Friday, November 30, 2012

hartsock village condos Travelling to Dibrugarh ( tea-city ) usefully closes a loop between Kaziranga and the Ziro Along Pas





oHotel Mona Lisa (%2320416; Mancotta Rd; r 600-1500; a), part Africa, part Cuba and possibly even a little slice of India, is a superb budget hotel with character. It s set back from the main road and everything is kept ticking along smoothly thanks to the lovely old man running it.

Travelling to Dibrugarh ( tea-city ) usefully closes a loop between Kaziranga and the Ziro Along Pasighat route and is the terminus (or starting point) for the fascinating ferry ride along the Brahmaputra to Pasighat in Arunachal Pradesh. Dibrugarh is a rapidly growing city with a new road and rail bridge being built at Bogibeel Ghat (originally scheduled to open in 2008, it s now unlikely to be ready for some years to come) that will extend the railway system to north of the Brahmaputra.

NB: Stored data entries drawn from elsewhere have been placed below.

-- ==== Sys2Proof/Tests/Slice0.lean ====
section
/-! SUPPORT. The model's own tests: the checks of WellFormed, decoding by words written out from 30_encoding R61, single
steps whose expected results are vectors of 95_test_vectors (named in each comment), and for every statement with
hypotheses a state that meets them. -/

namespace Sys2Proof.Tests

open Sys2Proof.Machine

/-! ### WellFormed -/

/-- Vector E7. -/
theorem test_word_5F01_is_ill_formed : WellFormed.word 0x5F01 = false := by decide
theorem test_word_812E_is_well_formed : WellFormed.word 0x812E = true := by decide
theorem test_image_too_long_is_ill_formed : WellFormed.image (List.replicate 3585 0) = false := by decide +kernel
theorem test_image_of_3584_bytes_is_well_formed : WellFormed.image (List.replicate 3584 0) = true := by
  decide +kernel
theorem test_launch_mem_too_long_is_ill_formed :
    WellFormed.launchMem { referenceLaunch with initMem := List.replicate 4097 0 } = false := by decide +kernel
theorem test_launch_time_negative_is_ill_formed :
    WellFormed.launchTime { referenceLaunch with startTime := -1 } = false := by decide +kernel
theorem test_reference_launch_is_well_formed : WellFormed.launch referenceLaunch = true := by decide +kernel

/-! ### Decoding: one word for each instruction, and the illegal words of vectors X1 to X11 -/

theorem test_decode_cls : decode 0b0000000011100000 = .ok .cls := by decide
theorem test_decode_ret : decode 0b0000000011101110 = .ok .ret := by decide
theorem test_decode_jp : decode 0b0001101010111100 = .ok (.jp 0xABC) := by decide
theorem test_decode_call : decode 0b0010001100000000 = .ok (.call 0x300) := by decide
theorem test_decode_seImm : decode 0b0011101000000101 = .ok (.seImm 10 0x05) := by decide
theorem test_decode_sneImm : decode 0b0100000111111110 = .ok (.sneImm 1 0xFE) := by decide
theorem test_decode_seReg : decode 0b0101000100100000 = .ok (.seReg 1 2) := by decide
theorem test_decode_ldImm : decode 0b0110101001000010 = .ok (.ldImm 10 0x42) := by decide
theorem test_decode_addImm : decode 0b0111000100001010 = .ok (.addImm 1 0x0A) := by decide
theorem test_decode_ldReg : decode 0b1000000100100000 = .ok (.ldReg 1 2) := by decide
theorem test_decode_or : decode 0b1000000100100001 = .ok (.or 1 2) := by decide
theorem test_decode_and : decode 0b1000000100100010 = .ok (.and 1 2) := by decide
theorem test_decode_xor : decode 0b1000000100100011 = .ok (.xor 1 2) := by decide
theorem test_decode_addReg : decode 0b1000111100100100 = .ok (.addReg 15 2) := by decide
theorem test_decode_sub : decode 0b1000000111110101 = .ok (.sub 1 15) := by decide
theorem test_decode_shr : decode 0b1000000100100110 = .ok (.shr 1 2) := by decide
theorem test_decode_subn : decode 0b1000000100100111 = .ok (.subn 1 2) := by decide
theorem test_decode_shl : decode 0b1000000100101110 = .ok (.shl 1 2) := by decide
theorem test_decode_sneReg : decode 0b1001000100100000 = .ok (.sneReg 1 2) := by decide
theorem test_decode_ldI : decode 0b1010001000000000 = .ok (.ldI 0x200) := by decide
theorem test_decode_rnd : decode 0b1100000000001111 = .ok (.rnd 0 0x0F) := by decide
theorem test_decode_drw : decode 0b1101000100100101 = .ok (.drw 1 2 5) := by decide
theorem test_decode_skp : decode 0b1110010110011110 = .ok (.skp 5) := by decide
theorem test_decode_sknp : decode 0b1110010110100001 = .ok (.sknp 5) := by decide
theorem test_decode_ldVxDt : decode 0b1111000100000111 = .ok (.ldVxDt 1) := by decide
theorem test_decode_ldDtVx : decode 0b1111000100010101 = .ok (.ldDtVx 1) := by decide
theorem test_decode_ldStVx : decode 0b1111001100011000 = .ok (.ldStVx 3) := by decide
theorem test_decode_addI : decode 0b1111001100011110 = .ok (.addI 3) := by decide
theorem test_decode_ldF : decode 0b1111101000101001 = .ok (.ldF 10) := by decide
theorem test_decode_ldB : decode 0b1111101000110011 = .ok (.ldB 10) := by decide
theorem test_decode_ldMemVx : decode 0b1111001001010101 = .ok (.ldMemVx 2) := by decide
theorem test_decode_ldVxMem : decode 0b1111001001100101 = .ok (.ldVxMem 2) := by decide
theorem test_decode_illegal_words :
    ([0x0000, 0x0123, 0x00E1, 0x00FF, 0xB123, 0xF00A, 0x5121, 0x8008, 0x800D, 0x800F, 0x9001, 0xE09F, 0xE0A2, 0xE000,
      0xF000, 0xF0FF, 0xF019, 0xF056] : List Word).all (fun w => !(decode w).toBool) = true := by decide
theorem test_decodeBytes_truncated : decodeBytes [0x60] = .error .truncated := by decide
/-- The high byte is the first (20_memory R47; vector E6). -/
theorem test_decodeBytes_big_endian : decodeBytes [0xA2, 0x00, 0x77] = .ok (.ldI 0x200, [0x77]) := by decide
theorem test_decodeTableWord : decodeTableWord 16 0xA200 = some (.ldI 0x200) := by decide

/-! ### Small states -/

/-- A state with some registers and `I` set, its instruction fetched at 0x200. -/
def sample (regs : List (Reg × Byte)) (i : Nat) : State :=
  regs.foldl (fun s p => setV s p.1 p.2) { State.reset with pc := 0x202, i := i }

/-- A running core whose next word is `w`. -/
def ready (w : Nat) : State := State.reset.withFetchWord 16 w

/-- An input sample. -/
def sampled (time : Time) (byte : Byte) (keys : BitVec 16) (closed : Bool) : StepInput := ⟨time, byte, keys, closed⟩

/-- The instruction completes in a state with the property. -/
def completes (r : Result) (p : State → Bool) : Bool :=
  match r with
  | .next t => p t
  | .fault _ => false
  | .refused _ => false

/-- The instruction stops with the record, and the state it leaves has the property. -/
def faults (r : Result) (record : FaultRecord) (p : State → Bool) : Bool :=
  match r with
  | .next _ => false
  | .fault (.fatal q t) => decide (q = record) && p t
  | .refused _ => false

/-! ### One step of each instruction -/

/-- Vector D12. -/
theorem test_cls : completes (exec .cls { sample [] 0 with fb := setPixel clearScreen 63 31 true })
    (fun t => !pixel t.fb 63 31 && t.out == [.displayClear]) = true := by decide
/-- Vector C4. -/
theorem test_ret_last_in_first_out : completes (exec .ret { sample [] 0 with stack := [0x202, 0x402] })
    (fun t => t.pc == 0x402 && t.stack == [0x202]) = true := by decide
/-- Vector C3. -/
theorem test_ret_underflow : faults (exec .ret (sample [] 0)) (.stackUnderflow 0x200) (fun t => t.pc == 0x202) = true := by
  decide
/-- Vector C5. -/
theorem test_jp : completes (exec (.jp 0xABC) (sample [] 0)) (fun t => t.pc == 0xABC) = true := by decide
/-- Vector C1. -/
theorem test_call : completes (exec (.call 0x300) (sample [] 0)) (fun t => t.pc == 0x300 && t.stack == [0x202]) = true := by
  decide
/-- Vector F3. -/
theorem test_call_overflow : faults (exec (.call 0x300) { sample [] 0 with
    stackLimit := some 16, stack := List.replicate 16 0x300 }) (.stackOverflow 0x200)
    (fun t => t.stack.length == 16) = true := by decide
/-- Vectors C10 and C11. -/
theorem test_seImm : completes (exec (.seImm 0 0x05) (sample [(0, 0x05)] 0)) (fun t => t.pc == 0x204) = true := by decide
theorem test_seImm_differs : completes (exec (.seImm 0 0x06) (sample [(0, 0x05)] 0)) (fun t => t.pc == 0x202) = true := by
  decide
/-- Vectors C12 and C13. -/
theorem test_sneImm : completes (exec (.sneImm 0 0x06) (sample [(0, 0x05)] 0)) (fun t => t.pc == 0x204) = true := by decide
theorem test_sneImm_equal : completes (exec (.sneImm 0 0x05) (sample [(0, 0x05)] 0)) (fun t => t.pc == 0x202) = true := by
  decide
/-- Vectors C14 and C15. -/
theorem test_seReg : completes (exec (.seReg 1 2) (sample [(1, 0x33), (2, 0x33)] 0)) (fun t => t.pc == 0x204) = true := by
  decide
theorem test_seReg_differs : completes (exec (.seReg 1 2) (sample [(1, 0x33), (2, 0x34)] 0))
    (fun t => t.pc == 0x202) = true := by decide
/-- Vectors C17 and C18. -/
theorem test_sneReg : completes (exec (.sneReg 1 2) (sample [(1, 1), (2, 2)] 0)) (fun t => t.pc == 0x204) = true := by decide
theorem test_sneReg_same : completes (exec (.sneReg 1 1) (sample [(1, 9)] 0)) (fun t => t.pc == 0x202) = true := by decide
/-- Vectors A1 and A2. -/
theorem test_ldImm : completes (exec (.ldImm 10 0x42) (sample [] 0)) (fun t => getV t 10 == 0x42) = true := by decide
theorem test_ldImm_vf : completes (exec (.ldImm 15 0x07) (sample [] 0)) (fun t => getV t 15 == 0x07) = true := by decide
/-- Vectors A3 and A6. -/
theorem test_addImm_wraps : completes (exec (.addImm 1 0x0A) (sample [(1, 0xFA), (15, 7)] 0))
    (fun t => getV t 1 == 0x04 && getV t 15 == 7) = true := by decide
theorem test_addImm_vf : completes (exec (.addImm 15 0x01) (sample [(15, 1)] 0)) (fun t => getV t 15 == 2) = true := by
  decide
/-- Vector A7. -/
theorem test_ldReg : completes (exec (.ldReg 1 2) (sample [(2, 7)] 0)) (fun t => getV t 1 == 7) = true := by decide
/-- Vector A8. -/
theorem test_or_keeps_vf : completes (exec (.or 1 2) (sample [(1, 0xF0), (2, 0x0F), (15, 5)] 0))
    (fun t => getV t 1 == 0xFF && getV t 15 == 5) = true := by decide
/-- Vector A9. -/
theorem test_and : completes (exec (.and 1 2) (sample [(1, 0xF0), (2, 0x3C)] 0)) (fun t => getV t 1 == 0x30) = true := by
  decide
/-- Vector A10. -/
theorem test_xor : completes (exec (.xor 1 2) (sample [(1, 0xFF), (2, 0x0F)] 0)) (fun t => getV t 1 == 0xF0) = true := by
  decide
/-- Vectors A18 and A17. -/
theorem test_addReg_old_vf : completes (exec (.addReg 1 15) (sample [(1, 0xFF), (15, 1)] 0))
    (fun t => getV t 1 == 0 && getV t 15 == 1) = true := by decide
theorem test_addReg_into_vf : completes (exec (.addReg 15 2) (sample [(15, 0xF0), (2, 0x20)] 0))
    (fun t => getV t 15 == 0x10) = true := by decide
/-- Vectors A22 and A25. -/
theorem test_sub_equal : completes (exec (.sub 1 2) (sample [(1, 7), (2, 7), (15, 9)] 0))
    (fun t => getV t 1 == 0 && getV t 15 == 0) = true := by decide
theorem test_sub_from_vf : completes (exec (.sub 1 15) (sample [(1, 0x0A), (15, 3)] 0))
    (fun t => getV t 1 == 9 && getV t 15 == 1) = true := by decide
/-- Vectors A27 and A30. -/
theorem test_shr_ignores_y : completes (exec (.shr 1 2) (sample [(1, 5), (2, 0xFF)] 0))
    (fun t => getV t 1 == 2 && getV t 15 == 1) = true := by decide
theorem test_shr_vf : completes (exec (.shr 15 0) (sample [(15, 3)] 0)) (fun t => getV t 15 == 0) = true := by decide
/-- Vectors A32 and A35. -/
theorem test_subn_borrow : completes (exec (.subn 1 2) (sample [(1, 0x0A), (2, 5), (15, 9)] 0))
    (fun t => getV t 1 == 0xFB && getV t 15 == 0) = true := by decide
theorem test_subn_from_vf : completes (exec (.subn 1 15) (sample [(1, 3), (15, 0x0A)] 0))
    (fun t => getV t 1 == 0xFE && getV t 15 == 1) = true := by decide
/-- Vectors A36 and A39. -/
theorem test_shl : completes (exec (.shl 1 2) (sample [(1, 0x81)] 0)) (fun t => getV t 1 == 2 && getV t 15 == 1) = true := by
  decide
theorem test_shl_vf : completes (exec (.shl 15 0) (sample [(15, 0x80)] 0)) (fun t => getV t 15 == 2) = true := by decide
/-- Vector A41. -/
theorem test_rnd : completes (exec (.rnd 0 0x0F) { sample [] 0 with input := sampled 0 0xAB 0 false })
    (fun t => getV t 0 == 0x0B) = true := by decide
/-- Vector M2. -/
theorem test_ldI : completes (exec (.ldI 0xFFF) (sample [] 0)) (fun t => t.i == 0xFFF) = true := by decide
/-- Vector M4. -/
theorem test_addI_no_wrap : completes (exec (.addI 0) (sample [(0, 1), (15, 7)] 0xFFF))
    (fun t => t.i == 0x1000 && getV t 15 == 7) = true := by decide
/-- Vectors M7 and M9. -/
theorem test_ldF : completes (exec (.ldF 0) (sample [(0, 0x0A)] 0)) (fun t => t.i == 0x82) = true := by decide
theorem test_ldF_not_masked : completes (exec (.ldF 0) (sample [(0, 0xFF)] 0)) (fun t => t.i == 0x54B) = true := by decide
/-- Vector M14. -/
theorem test_ldB_last : completes (exec (.ldB 0) (sample [(0, 0x7B)] 0xFFD))
    (fun t => Memory.readBytes t.mem 0xFFD 3 == [1, 2, 3] && t.i == 0xFFD) = true := by decide
/-- Vector M15, for both values of `BCD_PARTIAL`. -/
theorem test_ldB_report :
    completes (exec (.ldB 0) (sample [(0, 0x7B)] 0xFFE)) (fun t => t.mem == [] && t.out == [.bcdRange 0x200 0xFFE]) &&
    completes (exec (.ldB 0) { sample [(0, 0x7B)] 0xFFE with bcdPartial := true })
      (fun t => t.mem == [(0xFFE, 1), (0xFFF, 2)] && t.out == [.bcdRange 0x200 0xFFE]) = true := by decide
/-- Vector M18. -/
theorem test_ldMemVx : completes (exec (.ldMemVx 2) (sample [(0, 1), (1, 2), (2, 3), (3, 4)] 0x300))
    (fun t => t.mem == [(0x300, 1), (0x301, 2), (0x302, 3)] && t.i == 0x300) = true := by decide
/-- Vector M21. -/
theorem test_ldMemVx_out_of_range : faults (exec (.ldMemVx 15) (sample [(0, 1)] 0xFF1)) (.memoryBounds 0x200 0x1000)
    (fun t => t.mem == [] && t.pc == 0x202) = true := by decide
/-- Vector M22. -/
theorem test_ldVxMem : completes (exec (.ldVxMem 2) { sample [(3, 9)] 0x300 with
    mem := [(0x300, 1), (0x301, 2), (0x302, 3), (0x303, 4)] })
    (fun t => getV t 0 == 1 && getV t 2 == 3 && getV t 3 == 9 && t.i == 0x300) = true := by decide
/-- Vector M25. -/
theorem test_ldVxMem_out_of_range : faults (exec (.ldVxMem 0) (sample [] 0x1234)) (.memoryBounds 0x200 0x1234)
    (fun t => getV t 0 == 0) = true := by decide
/-- Vector T10, and the clamp of vector T6. -/
theorem test_ldVxDt : completes (exec (.ldVxDt 1) { sample [] 0 with
    dt := ⟨30, 2⟩, input := sampled (9 / 4) 0 0 false }) (fun t => getV t 1 == 15) = true := by decide +kernel
theorem test_ldVxDt_clamped : completes (exec (.ldVxDt 1) { sample [(1, 5)] 0 with
    dt := ⟨30, 0⟩, input := sampled 100 0 0 false }) (fun t => getV t 1 == 0) = true := by decide +kernel
/-- Vector T2: 60 times 0.0166 has floor 0. -/
theorem test_timerValue_below_one_tick : timerValue ⟨30, 0⟩ (166 / 10000) = 30 := by decide +kernel
/-- Vector T9. -/
theorem test_ldDtVx : completes (exec (.ldDtVx 0) { sample [(0, 0x1E)] 0 with input := sampled 2 0 0 false })
    (fun t => t.dt == ⟨0x1E, 2⟩ && t.st == ⟨0, 0⟩) = true := by decide +kernel
/-- Vector T12. -/
theorem test_ldStVx : completes (exec (.ldStVx 3) (sample [(3, 60)] 0))
    (fun t => soundValue t (1 / 2) == 30 && soundValue t 1 == 0) = true := by decide +kernel
/-- Vector D3: the right edge clips. -/
theorem test_drw_clips : completes (exec (.drw 0 1 1) { sample [(0, 60), (1, 0)] 0x300 with mem := [(0x300, 0xFF)] })
    (fun t => pixel t.fb 59 0 == false && pixel t.fb 60 0 && pixel t.fb 63 0 && pixel t.fb 0 1 == false &&
      getV t 15 == 0) = true := by decide
/-- Vector D10: a collision. -/
theorem test_drw_collides : completes (exec (.drw 0 1 1) { sample [] 0x300 with
    mem := [(0x300, 0xC0)], fb := setPixel clearScreen 0 0 true })
    (fun t => pixel t.fb 0 0 == false && pixel t.fb 1 0 && getV t 15 == 1 && t.i == 0x300) = true := by decide
/-- Vectors D17 and D18. -/
theorem test_skp : completes (exec (.skp 0) { sample [(0, 15)] 0 with input := sampled 0 0 0x8000 false })
    (fun t => t.pc == 0x204) = true := by decide
theorem test_skp_out_of_range : faults (exec (.skp 0) (sample [(0, 16)] 0)) (.keyOutOfRange 0x200 0x10)
    (fun t => t.out == []) = true := by decide
/-- Vectors D15 and D16. -/
theorem test_sknp_up : completes (exec (.sknp 0) { sample [(0, 5)] 0 with input := sampled 0 0 0 false })
    (fun t => t.pc == 0x204) = true := by decide
theorem test_sknp_down : completes (exec (.sknp 0) { sample [(0, 5)] 0 with input := sampled 0 0 0x20 false })
    (fun t => t.pc == 0x202) = true := by decide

HEAD HUNTERS Throughout hartsock village condos northeastern India and parts of western Myanmar the Naga tribes were long feared for their ferocity in war and for their sense of independence both from each other and from the rest of the world. Intervillage wars continued as recently as the 1980s, and a curious feature of many outwardly modern settlements hartsock village condos is their treaty stones recording peace settlements between neighbouring communities. It was the Naga s custom of headhunting that sent shivers down the spines of neighbouring peoples. The taking of an enemy s head was considered a sign of strength, and a man who had not claimed a head was not considered a man. Fortunately for tourists, headhunting was officially outlawed in 1935, with the last recorded occurrence in 1963. Nonetheless, severed heads are still an archetypal artistic motif found notably on yanra (pendants) that originally denoted the number of human heads a warrior had taken. Some villages, such as Shingha Changyuo in Mon district, still retain their hidden collection of genuine skulls. Today Naga culture is changing fast, but it was not a government ban on headhunting that put an end to this tradition but rather the activities hartsock village condos of Christian missionaries. Over 90% of the Naga now consider hartsock village condos themselves Christian.